The rising phenomenon of agent-rating and review websites is a topic that seems to have caused considerable division and controversy among the agent community, with very few sitting on the fence. A Bit like the portal...no, actually, better not open up that can of worms again.

Anyway, agent-rating websites – who are they and what do they do? The three main ones are AllAgents, Agent Tracker and raterAgent. Like Ronseal, agent rating websites pretty much do what they say on the tin. 

It's a place where sellers and landlords can leave reviews about the service they’ve received from their agent. It might be positive, it might be negative, it might be somewhere in between. Then, people who are thinking about selling or letting their home, can have a look at the reviews and work out from there the best agent to plump for. Put simply, it’s TripAdvisor for the property industry.

Most industry people will have heard of AllAgents. They appeared on the scene two years ago, controversial, mysterious – and they’re still much the same now, very much a Marmite figure. raterAgent is the new kid on the block, launching in April 2015 after raising investment via Crowdcube.

Agent Tracker does something slightly different, in that as well as a verified review service, it partners with agents to offer free SEO support, free marketing and access to a financial services arm and conveyancing portal.

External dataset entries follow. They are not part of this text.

-- ==== Sys2Proof/Tests/Slice0.lean ====
section
/-! SUPPORT. The author's tests: ill-formed commands are refused; worked examples and tables of the spec hold of the model;
for every statement with hypotheses, a theorem `witness_<statement>` with states and operands that meet them, one clause
after the other. -/
namespace Sys2Proof.Tests
open Sys2Proof.Machine
set_option Elab.async false
set_option linter.unusedVariables false

/-! ### Well-formed commands -/

/-- Commands with one operand out of its range each. -/
def illFormed1 : List Instr :=
    [.registerWrite (.host 64) 0 0 0,
     .registerWrite (.host 0) 0 (128 + 1) 0,
     .registerWrite (.host 0) 0 0 (2 ^ 64),
     .warmReset (.host 64) 0,
     .resetRelease (2 ^ 32),
     .modeReqRelay (.host 64) 0,
     .modeReqVerify (.host 64) 0,
     .modeReqService (.host 64) 0,
     .modeReqShed (.host 64) 0,
     .modeReqSoak (.host 64) 0,
     .modeReqQuiesce (.host 64) 0,
     .modeReqTest (.host 64) 0,
     .modePendCancel (.host 64),
     .modePendCntClr (.host 64),
     .hifVersionWrite (.host 64) 0 0,
     .hifVersionWrite (.host 0) 0 (2 ^ 64),
     .ringEnable (.host 64) 0 0 0,
     .ringEnable (.host 0) 0 0 (2 ^ 64),
     .ringReset (.host 64) 0 0,
     .fnResetAll (.host 64) 0,
     .cmdDoorbell 0 (4096) 0 0,
     .cmdDoorbell 0 0 (128 + 1) 0,
     .cmdDoorbell 0 0 0 (2 ^ 64),
     .cplDoorbell 0 (4096) 0 0,
     .cplDoorbell 0 0 (128 + 1) 0,
     .cplDoorbell 0 0 0 (2 ^ 64),
     .eventDoorbell 0 (4096) 0 0,
     .eventDoorbell 0 0 (128 + 1) 0,
     .eventDoorbell 0 0 0 (2 ^ 64),
     .linkEnable (.host 64) 0,
     .linkDisable (.host 64) 0,
     .linkRetrainReq (.host 64) 0,
     .ecvCntClr (.host 64) 0,
     .linkStormClear (.host 64) 0,
     .sampleCfgWrite (.host 64) 0 0,
     .sampleCfgWrite (.host 0) 0 (2 ^ 64),
     .lpIdleNow (.host 64) 0 0,
     .lpIdleNow (.host 0) 0 (2 ^ 64),
     .commitGo (.host 64) 0 0,
     .commitGo (.host 0) 0 (2 ^ 32),
     .achLeave (.host 64) 0,
     .achReadmit (.host 64) 0,
     .achCntClr (.host 64) 0,
     .rxSymbolDone 0 0 (2 ^ 16) false,
     .achTxStageStart 0 0 (2 ^ 16) false,
     .brEnable (.host 64) 0 0,
     .brEnable (.host 0) 0 (2 ^ 64),
     .brDisable (.host 64) 0 0,
     .brDisable (.host 0) 0 (2 ^ 64),
     .brCntClr (.host 64) 0,
     .brCntClr (.host 0) (2 ^ 64),
     .aeResInject (.host 64) 0,
     .aeCntClr (.host 64) 0,
     .aeJdCntClr (.host 64),
     .harqFlush (.host 64),
     .codeCntClr (.host 64),
     .calStoreSave (.host 64) 0,
     .calStoreSave (.host 0) (2 ^ 64),
     .calCntClr (.host 64),
     .ccCleanAll (.host 64) 0]

theorem test_ill_formed_1 : (illFormed1.all fun i => !i.wellFormed) = true := by decide +kernel

/-- Commands with one operand out of its range each. -/
def illFormed2 : List Instr :=
    [.cluCcCntClr (.host 64) 0,
     .engHalt (.host 64) 0,
     .engStep (.host 64) 0,
     .engResume (.host 64) 0,
     .engMboxWrite (.host 64) 0 0,
     .engMboxWrite (.host 0) 0 (2 ^ 64),
     .taskAccept (2 ^ 48),
     .sqDoorbell (.host 64) 0 0,
     .sqDoorbell (.host 0) 0 (2 ^ 64),
     .sqCfgWrite (.host 64) 0 0,
     .sqCfgWrite (.host 0) 0 (2 ^ 64),
     .relRdWrite (.host 64) 0 0,
     .relRdWrite (.host 0) 0 (2 ^ 64),
     .bundleLoad (.host 64) 0 0,
     .bundleLoad (.host 0) 0 (2 ^ 48),
     .bundleUnload (.host 64) 0,
     .clSubmit (.host 64) 0,
     .clSubmit (.host 0) (2 ^ 64),
     .clCancel (.host 64) 0,
     .clCancel (.host 0) (2 ^ 64),
     .schedLeave (.host 64) 0,
     .schedReadmit (.host 64) 0,
     .schedSubst (.host 64) 0,
     .routeChange (.host 64) 0,
     .routeChange (.host 0) (2 ^ 32),
     .fabReadmit (.host 64) 0,
     .fabReadmit (.host 0) (2 ^ 32),
     .bankHandover (.host 64) 0 0 0,
     .bankHandover (.host 0) 0 0 (2 ^ 64),
     .retRequestWrite (.host 64) 0 0,
     .retRequestWrite (.host 0) 0 (2 ^ 64),
     .memCntClr (.host 64),
     .integInjectArm (.host 64) 0,
     .integInjectArm (.host 0) (2 ^ 64),
     .integCntClr (.host 64),
     .plrUnload (.host 64) 0,
     .plrMasterRequest 0 false (2 ^ 48) 0 0 0,
     .plrMasterRequest 0 false 0 (128 + 1) 0 0,
     .plrMasterRequest 0 false 0 0 (2 ^ 1024) 0,
     .plrMasterRequest 0 false 0 0 0 (2 ^ 8),
     .plrStormUnmask (.host 64) 0 0,
     .plrStormUnmask (.host 0) 0 (2 ^ 64),
     .bankSupplyChange 0 (2 ^ 16),
     .plrCntClr (.host 64),
     .uplaneWindowClose 0 false 0 (2 ^ 16),
     .cplaneSend 0 0 (2 ^ 32),
     .prachCplaneSend 0 (2 ^ 16),
     .uplaneSend 0 0 (2 ^ 16) false,
     .ruEnable (.host 64) 0 0,
     .ruEnable (.host 0) 0 (2 ^ 64),
     .owdRequest (.host 64) 0,
     .domainRequest (.host 64) 0 0,
     .domPendCancel (.host 64) 0,
     .domPendCntClr (.host 64) 0,
     .shedStageClrWrite (.host 64) 0,
     .hostDone (.host 64),
     .newNonce (.host 64),
     .registerWrite (.engine 256) 0 4 0,
     .registerWrite (.plr 8) 0 4 0,
     .frameReceive 0 [⟨2 ^ 128, 0⟩] 0]

theorem test_ill_formed_2 : (illFormed2.all fun i => !i.wellFormed) = true := by decide +kernel

/-- Commands with one operand out of its range each. -/
def illFormed3 : List Instr :=
    [.frameReceive 0 [⟨0, 2 ^ 8064⟩] 0,
     .ringMessageReceive 0 [2 ^ 128],
     .sweepComplete [⟨256, 0, 0, false⟩],
     .clFireDevice (.txStage 0 0 (2 ^ 16) false),
     .packetArrive ⟨.rd, 320, 0, 0, 0, 16, 0, 0, none⟩ true false,
     .packetArrive ⟨.rd, 0, 1024, 0, 0, 16, 0, 0, none⟩ true false,
     .packetArrive ⟨.rd, 0, 0, 4, 0, 16, 0, 0, none⟩ true false,
     .packetArrive ⟨.rd, 0, 0, 0, 2 ^ 48, 16, 0, 0, none⟩ true false,
     .packetArrive ⟨.rd, 0, 0, 0, 0, 12, 0, 0, none⟩ true false,
     .packetArrive ⟨.rd, 0, 0, 0, 0, 272, 0, 0, none⟩ true false,
     .packetArrive ⟨.rd, 0, 0, 0, 0, 16, 2 ^ 128, 0, none⟩ true false,
     .packetArrive ⟨.rd, 0, 0, 0, 0, 16, 0, 2 ^ 16, none⟩ true false,
     .packetArrive ⟨.rd, 0, 0, 0, 0, 16, 0, 0, some (.host 64)⟩ true false,
     .plrLoadStart 0 ⟨1, 2 ^ 32, 0, [], [], []⟩,
     .plrLoadStart 0 ⟨1, 0, 0, [⟨144, 0, 0, 0, 0⟩], [], []⟩,
     .plrLoadStart 0 ⟨1, 0, 0, [⟨0, 16, 0, 0, 0⟩], [], []⟩,
     .plrLoadStart 0 ⟨1, 0, 0, [⟨0, 0, 4, 0, 0⟩], [], []⟩,
     .plrLoadStart 0 ⟨1, 0, 0, [⟨0, 0, 0, 4, 0⟩], [], []⟩,
     .plrLoadStart 0 ⟨1, 0, 0, [⟨0, 0, 0, 0, 2⟩], [], []⟩,
     .plrLoadStart 0 ⟨1, 0, 0, [], [], [⟨128, 2, 128, []⟩]⟩,
     .plrLoadStart 0 ⟨1, 0, 0, [], [], [⟨0, 0, 128, []⟩]⟩,
     .plrLoadStart 0 ⟨1, 0, 0, [], [], [⟨0, 5, 128, []⟩]⟩,
     .plrLoadStart 0 ⟨1, 0, 0, [], [], [⟨0, 2, 24, []⟩]⟩,
     .plrLoadStart 0 ⟨1, 0, 0, [], [], [⟨0, 1, 64, []⟩]⟩,
     .plrLoadStart 0 ⟨1, 0, 0, [], [], [⟨0, 2, 8, List.replicate 289 0⟩]⟩,
     .plrLoadStart 0 ⟨1, 0, 0, [], [], [⟨0, 2, 8, [2 ^ 128]⟩]⟩,
     .ethFrameReceive 0 ⟨2 ^ 16, 0, true, .other⟩, .ethFrameReceive 0 ⟨0, 2 ^ 16, true, .other⟩,
     .uplaneReceive 0 ⟨2 ^ 16, 0, 0, 0, []⟩,
     .uplaneReceive 0 ⟨0, 2 ^ 16, 0, 0, []⟩,
     .uplaneReceive 0 ⟨0, 0, 256, 0, []⟩,
     .imageVerifyDone [⟨16, 0, 0, []⟩],
     .imageVerifyDone [⟨0, 0, 0, List.replicate 16385 0⟩],
     .sensorRound (List.replicate 65 none) (List.replicate 16 none),
     .sensorRound (List.replicate 66 none) (List.replicate 15 none),
     .ageingCompute (List.replicate 31 0) true,
     .jtagDebugAccess (some ⟨false, 2 ^ 48, 4, 0⟩),
     .jtagDebugAccess (some ⟨false, 0, 129, 0⟩),
     .jtagDebugAccess (some ⟨true, 0, 4, 2 ^ 32⟩)]

theorem test_ill_formed_3 : (illFormed3.all fun i => !i.wellFormed) = true := by decide +kernel

/-- Commands with operands at the ends of their ranges. -/
def wellFormedAtBounds : List Instr :=
    [.registerWrite (.host 63) 0x0FFFFFF8 8 (2 ^ 64 - 1),
     .registerWrite (.engine 255) 0 4 0,
     .registerWrite (.plr 7) 0 4 0,
     .packetArrive ⟨.wr, 319, 1023, 3, 2 ^ 48 - 1, 256, 2 ^ 2048 - 1, 0xFFFF, some (.host 63)⟩ true false,
     .frameReceive 17 [⟨2 ^ 128 - 1, 2 ^ 8064 - 1⟩] 1023,
     .plrLoadStart 7 ⟨1, 2 ^ 32 - 1, 0, [⟨143, 15, 3, 3, 1⟩], [], [⟨127, 1, 128, [2 ^ 128 - 1]⟩]⟩,
     .sensorRound (List.replicate 66 none) (List.replicate 16 none)]

theorem test_well_formed_at_bounds : (wellFormedAtBounds.all fun i => i.wellFormed) = true := by decide +kernel

/-- A chip in mode `m` with fields set: field, value, indices. -/
def chipWith (m : Nat) (l : List (Fld × Nat × Nat × Nat)) : Chip :=
  l.foldl (fun c e => c.wr e.1 e.2.1 e.2.2.1 e.2.2.2) (({} : Chip).wr F.DEV_MODE_MODE m)
/-- A state in mode `m` with fields set and no command waiting. -/
def stateWith (m : Nat) (l : List (Fld × Nat × Nat × Nat)) : State := ⟨[], chipWith m l⟩
/-- A task for a target. -/
def taskFor (st : TaskState) (target : Nat) : Task := ⟨0, 0, 0, 0, target, none, false, none, 0, 0, st, .ok, false, 0x7FF, false⟩
/-- A task that a unit runs. -/
def taskRun (u : Nat) : Task := ⟨0, 0, 0, 0, u, none, false, none, 0, 0, .held u 0, .ok, true, u, false⟩
/-- A task whose deadline is tick 1. -/
def taskLate (st : TaskState) : Task := ⟨0, 0, 0, 0, 5, some 1, false, none, 0, 0, st, .ok, false, 0x7FF, false⟩
/-- A task that waits at a unit, its argument an address. -/
def taskAt (u a : Nat) : Task := ⟨0, 0, 0, 0, u, none, false, none, a, 0, .held u 0, .ok, false, 0x7FF, false⟩
/-- Words placed in memory from an address on. -/
def wordsAt (a : Nat) (ws : List Nat) : Tbl Byte :=
  (List.range (16 * ws.length)).filterMap fun k =>
    if bits (ws.getD (k / 16) 0) (8 * (k % 16) + 7) (8 * (k % 16)) = 0 then none
    else some (a + k, BitVec.ofNat 8 (bits (ws.getD (k / 16) 0) (8 * (k % 16) + 7) (8 * (k % 16))))
/-- The state with its chip changed. -/
def changed (s : State) (f : Chip → Chip) : State := { s with chip := f s.chip }

/-! ### Commands: expected values are the spec's -/

/-- The chip after a command. -/
def after (i : Instr) (s : State) : Chip :=
  match exec i s with
  | .next t => t.chip
  | _ => {}

/-- R50: reset leaves BYPASS; the boot ROM then brings RELAY. -/
theorem test_reset_bypass : State.reset.chip.mode = mBypass := by decide +kernel

/-- R63: the transition table has no row from RELAY to SERVICE. -/
theorem test_mode_relay_to_service_denied :
    let c := after (.modeReqService (.host 0) 0x4D4F) (stateWith 1 [(F.DEV_MODE_IN_TRANSITION, 0, 0, 0)])
    c.mode = mRelay ∧ c.inTrans = false ∧ .access (.host 0) .accessDenied ∈ c.out := by decide +kernel

/-- R70: a write with another key is no request. -/
theorem test_mode_request_key :
    (after (.modeReqVerify (.host 0) 0x4D4E) (stateWith 1 [(F.DEV_MODE_IN_TRANSITION, 0, 0, 0)])).inTrans = false := by
  decide +kernel

/-- spec/02, the worked example at 95 µs: a held VERIFY request is replaced by SOAK. -/
theorem test_held_request_superseded :
    let c := after (.modeReqSoak (.host 0) 0x4D4F) (stateWith 6 [(F.DEV_MODE_IN_TRANSITION, 1, 0, 0),
      (F.DEV_MODE_PEND_PEND_VALID, 1, 0, 0), (F.DEV_MODE_PEND_PEND_MODE, 2, 0, 0)])
    c.rd F.DEV_MODE_PEND_PEND_MODE = 5 ∧ c.rd F.DEV_MODE_PEND_SUPERSEDED_CNT = 1 ∧
      c.rd F.DEV_MODE_PEND_LAST_SUPERSEDED_MODE = 2 := by decide +kernel

/-- The same example at 1.10 ms: evaluated in RELAY, the held SOAK is no transition and is rejected. -/
theorem test_held_request_rejected :
    let c := (chipWith 1 [(F.DEV_MODE_IN_TRANSITION, 0, 0, 0), (F.DEV_MODE_PEND_PEND_VALID, 1, 0, 0),
      (F.DEV_MODE_PEND_PEND_MODE, 5, 0, 0)]).modeEval
    c.mode = mRelay ∧ c.rd F.DEV_MODE_PEND_PEND_VALID = 0 ∧ c.rd F.DEV_MODE_PEND_LAST_REJECT_STATUS = 0xC ∧
      c.rd F.DEV_MODE_PEND_LAST_REJECT_MODE = 5 := by decide +kernel

/-- spec/05: 3,276 subcarriers need 13,120 bytes. -/
theorem test_symbol_buffer_bytes : symBufBytes (2 ^ 61 + 2 ^ 59 + 273 * 2 ^ 29) = 13120 := by decide +kernel

/-- spec/05, the switch point: window 0 of ACH040 ends at 118,496, its PA goes off at 118,528 and on at 153,538. -/
theorem test_switch_point :
    let g : AchCfg := { period := 153600, wins := [(0, 0, 118496)] }
    g.paOff (0, 118496) = 118528 ∧ g.paOn (0, 118496) + 153600 = 153538 ∧ g.winsOk = true := by decide +kernel

/-- spec/05, the switch point: symbol 0 of a 30 kHz slot is 1,112 ticks long, each other 1,096, the slot 15,360. -/
theorem test_symbol_starts :
    let w := 2 ^ 61 + 2 ^ 59 + 273 * 2 ^ 29
    symStart w 1 = 1112 ∧ symStart w 2 = 1112 + 1096 ∧ symStart w 14 = 15360 ∧
      symStart w (7 * 14 + 10) = 118496 := by decide +kernel

/-- spec/04, one hop: both members compute 300 units, with the board's asymmetry of 20. -/
theorem test_time_transfer_hop :
    ttCompute 1000000 1000680 1001200 1001260 20 = (300, 370) ∧
      ttCompute 1001200 1001260 1000000 1000680 (-20) = (-300, 370) := by decide +kernel

/-- spec/08, the failed first transmission: C 12, Zc 384, K' 8,360, F 88. -/
theorem test_ldpc_segmentation : ldpcSeg 0 100008 = ⟨12, 384, 8360, 8360, 0, 88, 24⟩ := by decide +kernel

/-- spec/10, power of 512 samples: the buffer of 8,192 bytes at 0x1_0300_4000 wraps to its base after its last word. -/
theorem test_circular_buffer_wraps :
    let x := ({ g := [(1, ⟨0x103005FF0, false⟩)], cb := [(0, 0x103004000)], cln := [(0, 8192)] } : Eng).eaOf 3 0 1 16 16
    x.ea = 0x103005FF0 ∧ x.upd = some 0x103004000 ∧ x.circ = false := by decide +kernel

/-- spec/10, power of 512 samples: 2^42 shifted right by 27 is 2^15, and 2^50 saturates at 2^23 − 1. -/
theorem test_narrow :
    narrow true 24 27 (2 ^ 42) = (2 ^ 15, false) ∧ narrow true 24 27 (2 ^ 50) = (2 ^ 23 - 1, true) := by decide +kernel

Rating and reviewing products, services and businesses is all the rage at the moment and the internet is awash with review sites. Why should estate agency be an exception to this rule? It's being done everywhere else, why shouldn't property be the same? Agents should be held to account more than they currently are. That way, the trust between agents and the public is improved.

The idea of agent-rating websites has been met with consternation by many, worried about the potential damage that could be caused by unflattering or damaging reviews, especially if these reviews have been deliberately and maliciously placed there by a rival agent. Similarly, some agents have been guilty of writing fake reviews for their own agencies, to boost their reputations.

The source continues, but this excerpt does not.